Introduction

Time series forecasting scopes the process of making predictions about the future based on past data.

To perform time-series forecasting, there are pre-requisites terms that our data shall follow :

  1. There shouldn’t be any missed periods
  2. There shouldn’t be any missing values
  3. The data must be historically ordered

A time series data can be decomposed into several components :

  1. Seasonal : The repeating cyclical pattern in the series
  2. Trend : The movement of the mean throughout the series
  3. Error : The random variation in the series, is not captured by the seasonal and trend

There are two types of relationships between the 3 components :

  • Additive :

\[ Y(t)=Trend +Seasonal +Error \]

  • Multiplicative

\[ Y(t)=Trend *Seasonal *Error \]

In the charts above, we can observe that the magnitude of fluctuations tend to stay roughly the same in additive seasonality. Whereas in multiplicative seasonality, the magnitude of fluctuations increases.
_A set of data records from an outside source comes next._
/-- The floor of a finite value; of an infinity or a NaN the spec states none (log entry 41). -/
def fFloor (x : Nat) : Int :=
  match f32Value x with
  | .fin n m e =>
    let (a, b) := ratShift m 1 e
    if n then -((ceilDiv a b : Nat) : Int) else ((a / b : Nat) : Int)
  | .inf n => if n then -(2 ^ 32 : Int) else (2 ^ 32 : Int)
  | .nan => ((Config.unstated 5 [x]).toNat : Int)

/-- 1.0. -/
def fOne : Nat := 0x3F800000

/-- Intersection over union of two boxes (centre and size) in binary32; 0 where the union is 0 (R334). The order of its
operations is DEDUCED (log entry 41). -/
def iou (a b : List Nat) : Nat :=
  let g (l : List Nat) (i : Nat) : Nat := l.getD i 0
  let half (x : Nat) : Nat := fMul x 0x3F000000
  let overlap (i : Nat) : Nat :=
    let lo := fMax2 (fSub (g a i) (half (g a (i + 2)))) (fSub (g b i) (half (g b (i + 2))))
    let hi := fMin2 (fAdd (g a i) (half (g a (i + 2)))) (fAdd (g b i) (half (g b (i + 2))))
    fMax2 0 (fSub hi lo)
  let inter := fMul (overlap 0) (overlap 1)
  let union := fSub (fAdd (fMul (g a 2) (g a 3)) (fMul (g b 2) (g b 3))) inter
  if fKey union = 0 ∧ !f32IsNan union then 0 else fDiv inter union

/-! ## Records (R330) -/

/-- A track record; `state` 1 tentative, 2 confirmed, 3 coasting; the box and its velocity are four binary32 codes each;
`prev` holds the previous camera and device. -/
structure TrackRec where
  ident : Nat
  state : Nat
  cls : Nat
  cam : Nat
  hits : Nat
  misses : Nat
  box : List Nat
  vel : List Nat
  tLast : Nat
  tBorn : Nat
  prev : Nat
  deriving DecidableEq, Repr

/-- The record 128 bytes hold. -/
def parseRec (b : List Byte) : TrackRec where
  ident := bytesNat (sliceBytes b 0 6)
  state := bytesNat (sliceBytes b 6 1) % 16
  cls := bytesNat (sliceBytes b 7 1)
  cam := bytesNat (sliceBytes b 8 2) % 4096
  hits := bytesNat (sliceBytes b 10 2)
  misses := bytesNat (sliceBytes b 12 2)
  box := (List.range 4).map fun i => bytesNat (sliceBytes b (0x10 + 4 * i) 4)
  vel := (List.range 4).map fun i => bytesNat (sliceBytes b (0x20 + 4 * i) 4)
  tLast := bytesNat (sliceBytes b 0x30 8)
  tBorn := bytesNat (sliceBytes b 0x38 8)
  prev := bytesNat (sliceBytes b 0x40 4)

/-- The 128 bytes of a record. -/
def recBytes (r : TrackRec) : List Byte :=
  natBytes 6 r.ident ++ natBytes 1 r.state ++ natBytes 1 r.cls ++ natBytes 2 r.cam ++ natBytes 2 r.hits
    ++ natBytes 2 r.misses ++ natBytes 2 0 ++ (r.box.flatMap (natBytes 4)) ++ (r.vel.flatMap (natBytes 4))
    ++ natBytes 8 r.tLast ++ natBytes 8 r.tBorn ++ natBytes 4 r.prev ++ List.replicate 60 0

/-! ## Blocks and the cache (R329, R331) -/

/-- The key of a block of a partition. -/
def blkKey (t b : Nat) : Nat := 2048 * t + b

/-- The key of a block in the cache: of the record table, or of the embedding table. -/
def cacheKey (t : Nat) (emb : Bool) (b : Nat) : Nat := 2048 * (t + 8 * b2n emb) + b

/-- The key of a camera of a partition. -/
def camKey (t cam : Nat) : Nat := 4096 * t + cam

/-- The content of a block with no record. -/
def blankBlock : List Byte := List.replicate 2048 0

/-- The cached content of a block; zeros where it is not cached. -/
def State.cacheData (s : State) (t : Nat) (emb : Bool) (b : Nat) : List Byte :=
  ((s.atTcache (cacheKey t emb b)).map fun x => x.data).getD blankBlock

/-- The record at an index of a partition, as the cache holds it. -/
def State.trackRec (s : State) (t i : Nat) : TrackRec := parseRec (sliceBytes (s.cacheData t false (i / 16)) (128 * (i % 16)) 128)

/-- The embedding of a record, as the cache holds it. -/
def State.trackEmb (s : State) (t i : Nat) : List Byte := sliceBytes (s.cacheData t true (i / 16)) (128 * (i % 16)) 128

/-- The blocks of a camera. -/
def State.camBlocks (s : State) (t cam : Nat) : List Nat :=
  (List.range 2048).filter fun b => decide ((s.atTblk (blkKey t b)).cam = some cam)

/-- The live records of a block. -/
def State.liveOf (s : State) (t b : Nat) : List Nat :=
  ((List.range 16).filter fun i => bit (s.atTblk (blkKey t b)).live i).map fun i => 16 * b + i

/-- A camera's stand: its live records (R335). -/
def State.stand (s : State) (t cam : Nat) : List Nat := (s.camBlocks t cam).flatMap fun b => s.liveOf t b

/-- Whether the stand of a camera is cached (R342). -/
def State.standCached (s : State) (t cam : Nat) : Bool :=
  (s.camBlocks t cam).all fun b =>
    (s.atTcache (cacheKey t false b)).isSome && (s.atTcache (cacheKey t true b)).isSome

/-- 128 bytes put into a cached block, which is then modified. -/
def putCached (t : Nat) (emb : Bool) (i : Nat) (bs : List Byte) : Act := .look fun s =>
  optA (s.atTcache (cacheKey t emb (i / 16))) fun c =>
    .eff (.tcache (cacheKey t emb (i / 16)) (some { c with
      data := c.data.take (128 * (i % 16)) ++ bs ++ c.data.drop (128 * (i % 16) + 128), dirty := true }))

/-- A record takes a value. -/
def putRec (t i : Nat) (r : TrackRec) : Act := putCached t false i (recBytes r)

/-- The virtual address of a block of one of the two tables (R329). -/
def State.blkAddr (s : State) (t : Nat) (emb : Bool) (b : Nat) : Nat :=
  s.reg64 (partPage t) (if emb then 0x108 else 0x100) % 2 ^ 48 + 2048 * b

/-- A partition faults on a table (R331): its problems wait. -/
def partFault (t addr : Nat) : Act := .look fun s =>
  acts [setFld (partPage t) 0x014 8 1 1, recordErr (partPage t) 0x0C16,
    flog 0x0C16 2 (s.partOwner t) (partPage t) 0 0xFFFF (partPage t),
    pageEvent (partPage t) 0x12 0x0C16 (natBytes 4 t ++ natBytes 6 addr)]

/-- A block is written back whole (R331); `k` gets whether the write has passed. A write that fails faults the partition
the block is of, and is not counted: the block has not been written (R346). -/
def writeBack (t : Nat) (emb : Bool) (b : Nat) (data : List Byte) (k : Bool → Act) : Act := .look fun s =>
  virtWrite ⟨.track, s.partOwner t⟩ 0 (s.blkAddr t emb b) data 0x0C16 0x0C16 none fun w =>
    if w = .ok then .seq (bump trackPage 0x070 1) (k true) else .seq (partFault t (s.blkAddr t emb b)) (k false)

/-- The cached block whose camera was least recently associated (R331). -/
def State.coldest (s : State) : Option Nat :=
  (s.tcache.foldl (fun (m : Option (Nat × Nat)) (e : Nat × Option CacheBlk) =>
    match e.2 with
    | none => m
    | some c =>
      let o := (s.atTcam (camKey (e.1 / 2048 % 8) c.cam)).order
      match m with
      | none => some (e.1, o)
      | some x => if o < x.2 then some (e.1, o) else m) none).map fun x => x.1

/-- Blocks the cache gives up, coldest first, until `n` more have room among its 2,048; a modified one is written back
first, and stays, its records unchanged, if the write faults: then `k` gets false (R331). -/
def cacheRoom (n : Nat) : Nat → (Bool → Act) → Act
  | 0, k => k true
  | m + 1, k => .look fun s =>
    if s.tcache.length + n ≤ 2048 then k true
    else match s.coldest with
    | none => k true
    | some key => match s.atTcache key with
      | none => k true
      | some c =>
        let drop : Act := .seq (.eff (.tcache key none)) (cacheRoom n m k)
        if c.dirty then writeBack (key / 2048 % 8) (decide (8 * 2048 ≤ key)) (key % 2048) c.data fun ok =>
          if ok then drop else k false
        else drop

/-- A block enters the cache, once it has room. -/
def cacheBlock (t : Nat) (emb : Bool) (b cam : Nat) (data : List Byte) (dirty : Bool) : Act := .look fun s =>
  cacheRoom 1 s.tcache.length fun ok => whenA ok (.eff (.tcache (cacheKey t emb b) (some ⟨data, dirty, cam⟩)))

/-- A camera is the one most recently associated (R331). -/
def touchCam (t cam : Nat) : Act := .look fun s =>
  .seq (updTrack fun x => { x with clock := x.clock + 1 })
    (.eff (.tcam (camKey t cam) { s.atTcam (camKey t cam) with order := s.track.clock + 1 }))

/-! ## The track ring (R344) -/

/-- Entries of a track ring. -/
def State.tringSize (s : State) (t : Nat) : Nat := 2 ^ s.rfld (partPage t) 0x138 0 5

/-- The moderated interrupt of a track ring is raised if its count threshold is met (R347, R39). -/
def tringModerate (t : Nat) : Act := .look fun s =>
  let r := s.atTrings t
  whenA (decide (max 1 (s.rfld (partPage t) 0x148 0 16) ≤ r.unsignalled)
      && decide (s.reg (partPage t) 0x13C ≠ s.reg (partPage t) 0x140))
    (.seq (.eff (.trings t { r with unsignalled := 0 })) (raiseIrq (partPage t) 8))
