-- ==== Sys2Proof/Machine/LandingCache.lean ====
section
/-! DEFINITION. The landing cache's requests: installs, evictions and pins, one at a time in acceptance order (R162 to
R168). -/

namespace Sys2Proof.Machine

/-- lc_op of a model bundle load (R163). -/
def lcOp (d : BitVec 1024) : Nat := fld d 512 2

/-- The image id a bundle load expects (R376). -/
def bundleId (d : BitVec 1024) : Nat := jobInline d 0x48 4

/-- Event 0x0212 of a job of kind 0x02: the model id and a code (R389). -/
def bundleEvent (j : Job) (code : Nat) : Act :=
  jobEvent j.func j.desc trustPage 0x12 code (natBytes 4 0 ++ natBytes 4 (bundleId j.desc) ++ natBytes 2 code)

/-- A job of kind 0x02 completes with a code (R174, R376). -/
def endBundle (n code : Nat) : Act := .look fun s =>
  optA (s.atJobs n) fun j => completeJob n code j.desc (bundleEvent j code)

/-- A landing-cache request is refused: nothing of it applies (R174). -/
def lcRefuse (n code : Nat) : Act := acts [recordErr lcPage code, bump lcPage 0x078 1, endBundle n code]

/-- The must-be-0 fields of a request by its op: for an evict and a set pins there is no body and no bundle field; `auto`
belongs to an install, pins to an install and a set pins (R163). -/
def lcMalformed (d : BitVec 1024) : Bool :=
  let op := lcOp d
  decide (fld d 521 23 ≠ 0) || (decide (op ≠ 1) && bit d 520) || ((decide (op = 0) || decide (op = 2)) && decide (fld d 544 32 ≠ 0))
    || ((decide (op = 2) || decide (op = 3)) && (decide (jobBodyLen d ≠ 0) || decide (jobInline d 0x48 52 ≠ 0)))

/-- The request of a job, its image not yet placed. -/
def lcRequest (n : Nat) (j : Job) : LcInstall where
  job := n
  func := j.func
  op := lcOp j.desc
  slot := fld j.desc 514 6
  auto := bit j.desc 520
  pins := BitVec.ofNat 32 (fld j.desc 544 32)
  cls := jobClass j.desc
  va := jobBodyAddr j.desc
  len := jobBodyLen j.desc
  frames := 0
  base := 0
  pages := []
  evicted := 0
  written := false

/-- Frames of pinned models in the slots other than `slot` (R164). -/
def State.lcPinned (s : State) (slot : Nat) : Nat :=
  (List.range 64).foldl (fun m k =>
    let l := s.atLcSlots k
    if (l.valid || l.filling) && decide (l.pins ≠ 0) && decide (k ≠ slot) then m + l.frames else m) 0

/-- Why a set of pins is refused: an array not bound to the loader, or too many pinned frames (R164; pin_max in MiB of
512 frames, above 32 acts as 32). -/
def pinRefusal (s : State) (q : LcInstall) (slot frames : Nat) : Option Nat :=
  if (List.range 32).any fun a => bit q.pins a && !s.boundTo (arrUnit a) q.func then some 0x0722
  else if q.pins ≠ 0 ∧ 512 * min 32 (s.rfld lcPage 0x100 0 6) < s.lcPinned slot + frames then some 0x0725
  else none

/-- The resident models that may be replaced, oldest last hit first (R165; equal times by slot number). -/
def State.lcVictims (s : State) : List Nat :=
  let l := (List.range 64).filter fun k => (s.atLcSlots k).valid && decide ((s.atLcSlots k).pins = 0)
  l.foldl (fun acc k =>
    acc.takeWhile (fun x => decide ((s.atLcSlots x).last.toNat ≤ (s.atLcSlots k).last.toNat)) ++ [k]
      ++ acc.dropWhile (fun x => decide ((s.atLcSlots x).last.toNat ≤ (s.atLcSlots k).last.toNat))) []

/-- The models an install evicts: the fewest of the victims, in order, that make room for its frames and, with `auto`, a
slot; none when evicting every one would not do (R165). -/
def State.lcEvictions (s : State) (frames : Nat) (needSlot : Bool) : Option (List Nat) :=
  let v := s.lcVictims
  let free (k : Nat) : Nat := 16384 - s.lcUsed + ((v.take k).map fun x => (s.atLcSlots x).frames).sum
  ((List.range (v.length + 1)).find? fun k => decide (frames ≤ free k) && (!needSlot || decide (1 ≤ k))).map fun k => v.take k

/-- The lowest free slot. -/
def State.lcFreeSlot (s : State) : Option Nat :=
  (List.range 64).find? fun k => !(s.atLcSlots k).valid && !(s.atLcSlots k).filling

/-- An evict: the owner's slot is freed (R163). -/
def lcEvict (q : LcInstall) : Act := .look fun s =>
  let l := s.atLcSlots q.slot
  if l.valid && decide (l.owner = q.func) then .seq (.eff (.lcSlots q.slot {})) (endBundle q.job 0) else lcRefuse q.job 0x0720

/-- A set pins: the pin set of the owner's model is replaced (R164). -/
def lcSetPins (q : LcInstall) : Act := .look fun s =>
  let l := s.atLcSlots q.slot
  if !(l.valid && decide (l.owner = q.func)) then lcRefuse q.job 0x0720
  else match pinRefusal s q q.slot l.frames with
  | some code => lcRefuse q.job code
  | none => .seq (.eff (.lcSlots q.slot { l with pins := q.pins })) (endBundle q.job 0)

/-- An install accepted before request `n` is still to come: its gates are shut, or its bundle waits for its check or is
under it (R168: in acceptance order). -/
def State.lcEarlier (s : State) (n : Nat) : Bool :=
  let kind (j : Job) : Bool := decide (jobKind j.desc = 2) && decide (lcOp j.desc = 1)
  let install (m : Nat) : Bool := decide (m < n) && ((s.atJobs m).map kind).getD false
  s.trust.queue.any install || (s.trust.check.map fun q => install q.job).getD false
    || s.jobs.any fun e => decide (e.1 < n) && (e.2.map fun j => !j.started && kind j).getD false

/-- Requests at the head that are no installs are done, up to the next install or to one that an install accepted earlier
has still to come before; `k` bounds them (R168). -/
def lcNext : Nat → Act
  | 0 => .done
  | k + 1 => .look fun s =>
    match s.lcFill, s.lcWait with
    | none, q :: rest =>
      whenA (decide (q.op ≠ 1) && !s.lcEarlier q.job)
        (acts [.eff (.lcWait rest), if q.op = 2 then lcEvict q else lcSetPins q, lcNext k])
    | _, _ => .done

/-- The requests that wait go on. -/
def lcGo : Act := .look fun s => lcNext (s.lcWait.length + 1)

/-- A request joins the queue of the landing cache in acceptance order (R168). -/
def lcAsk (q : LcInstall) : Act := .look fun s =>
  .seq (.eff (.lcWait (s.lcWait.takeWhile (fun x => decide (x.job < q.job)) ++ [q]
    ++ s.lcWait.dropWhile (fun x => decide (x.job < q.job))))) lcGo

/-- LC_INSTALL (R165): the install at the head picks its slot, evicts and starts its fill, or is refused; requests at the
head that are no installs are done, if an install they waited for has ended. -/
def actLcInstall : Act := .look fun s =>
  match s.lcFill, s.lcWait with
  | none, q :: rest =>
    let refuse (code : Nat) : Act := .seq (.eff (.lcWait rest)) (.seq (lcRefuse q.job code) (lcNext (rest.length + 1)))
    let free := s.lcFreeSlot
    let named := s.atLcSlots q.slot
    if q.op ≠ 1 ∨ s.lcEarlier q.job then lcNext (rest.length + 1)
    else if q.written then
      acts [.eff (.lcWait rest), recordErr trustPage 0x0221, bump trustPage 0x050 1, endBundle q.job 0x0221,
        lcNext (rest.length + 1)]
    else if !q.auto && (named.valid || named.filling) then refuse 0x0720
    else match pinRefusal s q (if q.auto then 64 else q.slot) q.frames with
    | some code => refuse code
    | none => match s.lcEvictions q.frames (q.auto && free.isNone) with
      | none => refuse 0x0721
      | some out => acts [.eff (.lcWait rest),
          forA out fun k => acts [.eff (.lcSlots k {}), bump lcPage 0x060 1,
            pageEvent lcPage 0x15 0 (natBytes 4 (k + 64 * (s.atLcSlots k).owner.val))],
          .look fun t =>
            let slot := if q.auto then (t.lcFreeSlot).getD 0 else q.slot
            .seq (.eff (.lcFill (some { q with slot := slot, evicted := out.length, written := false })))
              (.eff (.lcSlots slot {
                filling := true, owner := q.func, cls := q.cls, frames := q.frames, base := q.base, pins := q.pins }))]
  | _, _ => .done

/-- LC_INSTALL. -/
def execLcInstall (s : State) : Host.Outcome State Fault Refusal :=
  meaning .lcInstall (inService actLcInstall) s

/-- LC_FILL_DONE (R165): the fill has read the whole image; the slot becomes valid with event 0x0714, or the install is
refused and nothing of it stays resident. -/
def actLcFillDone : Act := .look fun s =>
  optA s.lcFill fun q0 =>
    let stop (code : Nat) : Act :=
      acts [.eff (.lcSlots q0.slot {}), .eff (.lcFill none), lcRefuse q0.job code]
    .seq (virtRead ⟨.fill, q0.func⟩ 0 q0.va q0.len .read 0x0724 0x0724 fun r => .look fun t =>
      match r with
      | .badSum => stop 0x0723
      | .fault | .denied => stop 0x0724
      | .ok _ =>
        if (t.lcFill.map fun q => q.written).getD false then stop 0x0727
        else
          let l := t.atLcSlots q0.slot
          acts [.eff (.lcSlots q0.slot { l with
              filling := false, valid := true, data := t.contents (2048 * q0.base) (2048 * q0.frames) }),
            .eff (.lcFill none), bump lcPage 0x050 q0.frames, bump lcPage 0x058 1,
            pageEvent lcPage 0x14 0 (natBytes 4 (q0.slot + 65536 * q0.frames) ++ natBytes 4 q0.evicted),
            optA (t.atJobs q0.job) fun j => endJob q0.job j.desc])
      lcGo

/-- LC_FILL_DONE. -/
def execLcFillDone (s : State) : Host.Outcome State Fault Refusal :=
  meaning .lcFillDone (inService actLcFillDone) s

/-- An evict or set-pins job whose gates are open asks the landing cache. -/
def startLc (n : Nat) : Act := .look fun s => optA (s.atJobs n) fun j => lcAsk (lcRequest n j)

/-- A job of kind 0x02 with the given lc_op and no bundle (R163). -/
def lcJob (op : Nat) (f : Func) (ring : Fin 8) (d : BitVec 1024) : Act :=
  ofKind 2 (d := d) (whenA (decide (lcOp d = op)) (acceptJob f ring d [] (fun _ => none) fun n =>
    if lcMalformed d then lcRefuse n 0x0705 else startIfOpen n (startLc n)))

/-- LC_EVICT. -/
def execLcEvict (f : Func) (ring : Fin 8) (d : BitVec 1024) (s : State) : Host.Outcome State Fault Refusal :=
  meaning (.lcEvict f ring d) (inService (lcJob 2 f ring d)) s

/-- LC_SET_PINS. -/
def execLcSetPins (f : Func) (ring : Fin 8) (d : BitVec 1024) (s : State) : Host.Outcome State Fault Refusal :=
  meaning (.lcSetPins f ring d) (inService (lcJob 3 f ring d)) s

end Sys2Proof.Machine
end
In this project, we are going to try implementing two different methods of time-series forecasting on our data :

  • STLM : Seasonal and Trend decomposition using Loess

Forecasts of STL objects are obtained by applying a non-seasonal forecasting method to the seasonally adjusted data and re-seasonalizing using the last year of the seasonal component.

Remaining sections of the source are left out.